Hey there, time traveller!
This article was published 23/9/2013 (950 days ago), so information in it may no longer be current.
So Grant Clitsome returned to Winnipeg after a summer spent wake-surfing at his cabin an hour outside of Ottawa, rested and itching for the ice, ready to get started on what will be his fifth season around this league.
That career, already, has flown by so quickly. There are these high-flying kids in camp to remind him of that, defencemen Jacob Trouba and Josh Morrissey: They're good, Clitsome nodded after practice on Monday. They have a lot of composure with the puck, especially since -- and what grizzled grown-up can wrap their mind around this -- they were born in the mid-90s.
'I'm just trying to make sure that I'm not too complacent, and being too happy with it'
"Yeah, I think more than anything it makes me feel old," Clitsome said, with a wry smile. "Looking at their birth years and seeing that there's eight years, nine years difference, it puts things in perspective. And you kind of think back to when you first started, and you realize that much time has already gone by. But it's good to see, I think it brings energy to the roster."
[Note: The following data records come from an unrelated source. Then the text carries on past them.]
-- ==== Sys2Proof/Machine/Power.lean ====
section
/-!
DEFINITION. Machine/Power.lean: Standby, wake events, the power handshake, every reset, and the start policy
(03_power_reset_insertion.md). A reset is latched with its cause and then taken (R64); `takeReset` is the one operation that ends a
reset, and `enterBoot` the one that starts Boot.
-/
namespace Sys2Proof.Machine

def State.modPw (s : State) (f : Power → Power) : State := { s with pw := f s.pw }
def State.modSec (s : State) (f : Sec → Sec) : State := { s with sec := f s.sec }

def O.RAIL_MS : Fld := obj 0x2011 1 8 .rwc 50
def O.RESTART_MS : Fld := obj 0x2011 2 16 .rwc 1000
def O.AUTO_RESTART : Fld := obj 0x2011 3 1 .rwc 1
def O.VNET : Fld := obj 0x2002 8 8 .rwc 2
def O.PHYS_NET : Fld := obj 0x2002 9 8 .rwc 1
def O.NOM_RATE : Fld := obj 0x2002 0xA 8 .rwc 3
def O.DATA_RATE : Fld := obj 0x2002 0xB 8 .rwc 3
/-- Communication objects of CiA 1301 with its predefined identifiers for node 1 (R530; log 53). -/
def O.COB_SYNC : Fld := obj 0x1005 0 32 .rw 0x80
def O.COB_EMCY : Fld := obj 0x1014 0 32 .rw 0x81
def O.HB_CONSUMER (i : Nat) : Fld := obj 0x1016 (1 + i) 32 .rw 0
def O.HB_PRODUCER : Fld := obj 0x1017 0 16 .rw 100
def O.RPDO_COB (j : Nat) : Fld := obj (0x1400 + j) 1 32 .rw (0x201 + 0x100 * j)
def O.RPDO_TYPE (j : Nat) : Fld := obj (0x1400 + j) 2 8 .rw 255
def O.RPDO_COUNT (j : Nat) : Fld := obj (0x1600 + j) 0 8 .rw 0
def O.RPDO_MAP (j n : Nat) : Fld := obj (0x1600 + j) n 32 .rw 0
def O.TPDO_COB (j : Nat) : Fld := obj (0x1800 + j) 1 32 .rw (0x181 + 0x100 * j)
def O.TPDO_TYPE (j : Nat) : Fld := obj (0x1800 + j) 2 8 .rw 255
def O.TPDO_TIME (j : Nat) : Fld := obj (0x1800 + j) 5 16 .rw 0
def O.TPDO_COUNT (j : Nat) : Fld := obj (0x1A00 + j) 0 8 .rw 0
def O.TPDO_MAP (j n : Nat) : Fld := obj (0x1A00 + j) n 32 .rw 0
def O.IDCODE : Fld := obj 0x4400 2 16 .rwc 1
def O.MAC : Fld := obj 0x4400 0x40 48 .rwc 0

/-! ### What a reset clears, R15 -/

/-- A field that a reset keeps: the keep-alive registers of R67, the objects 0x2011 (R88) and the torn counts in MRAM. -/
def keepsKey (k : Nat) : Bool :=
  (0x100F00 * 32 ≤ k && k < 0x100F18 * 32) || (0xF0020 * 32 ≤ k && k < 0xF0024 * 32)
    || ((0x10000000 + 0x201100) * 32 ≤ k && k < (0x10000000 + 0x201200) * 32)

/-- A field of the keep-alive domain (R57). -/
def vkaKey (k : Nat) : Bool :=
  (0x100F00 * 32 ≤ k && k < 0x100F18 * 32) || ((0x10000000 + 0x201100) * 32 ≤ k && k < (0x10000000 + 0x201200) * 32)

/-- What lies in MRAM, OTP and flash of the security state (R506, R512, R515, R516). -/
def Sec.kept (x : Sec) : Sec :=
  { makerKeys := x.makerKeys, makerVersion := x.makerVersion, slotState := x.slotState, slotDigest := x.slotDigest, counters := x.counters, debugOff := x.debugOff, images := x.images, imageNew := x.imageNew, banks := x.banks }

/-- Programming of counters is broken off: each ends between its old and its new value (R515). -/
def breakCounters (s : State) : State :=
  s.each s.sec.counting (fun c s =>
    let (d, s) := s.draw
    let v := Tab.get 0 s.sec.counters c.1
    s.modSec (fun x => { x with counters := Tab.set 0 x.counters c.1 (v + d % (c.2 - v + 1)) }))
It's a roster that, maybe for the first time in his career, gives Clitsome a little room to breathe. In the off-season, the Jets handed the stocky defender a three-year, $6.2 million contract, the longest he's ever had. There's some security in that, a vote of confidence.
"It's kind of a different feeling for me," Clitsome said. "But it's definitely nice. I'm just trying to make sure that I'm not too complacent, and being too happy with it."
Not that there seems to be much risk of that. There's no doubt Clitsome earned this place: just 18 months ago, despite his decent campaign on a very bad Blue Jackets team, Columbus put him on waivers en route to the AHL. The Jets swooped in to pick him up on that very first trade deadline day, and Clitsome took it as a second chance to make a first impression.
For instance: remember that first game he played here, against Buffalo in March 2012, where he threw a hit, blocked a shot and almost sent a puck past Sabres netminder Ryan Miller in his first six on-ice minutes?
"The guys here were great to me from day one," he said. "When I came here... I'd been pretty much the only change all year, so it was tough to get in. But once I got in, they gave me some opportunity, and I tried to take advantage."
And yet, Clitsome's presence on the back end still feels a little fresh. Thanks to the lockout, he's only played 56 games with the Jets, so when TSN 1290 radio host Rick Ralph still jokingly calls him "New Guy" it's easier to see why. But even in that short time, even buffeted by a waiver claim and a labour dispute, Clitsome has settled into the Jets' on-ice plans.
See, Clitsome has always been a solid offensive depth guy on the back end, with his big shot and knack for threading pucks through traffic. His defensive game wasn't as reliable, but in Winnipeg he's finding it anew. Last season, he looked quite settled by the training camp eye test, and stats bore that out: as the season progressed, the number of shots directed against the Jets when he was on the ice charted a decidedly improving path.
Maybe it was the fact Clitsome spent much of last season tasked with being the rock for Dustin Byfuglien to leap from. Maybe it's working under Jets defence coach Charlie Huddy, or a little bit of both. He's certainly not the first blue-liner to thrive under Huddy's hand in Winnipeg: the coach is a calming voice, Clitsome said. If some coaches might dump 20 video clips of squicky play on a player, Huddy will take his guys through two, or three.
"He'll just show you so that you can concentrate on just a few things, and try and build on that little by little," Clitsome said. "He does a really good job of not hounding guys, and making sure that he is pointing stuff out."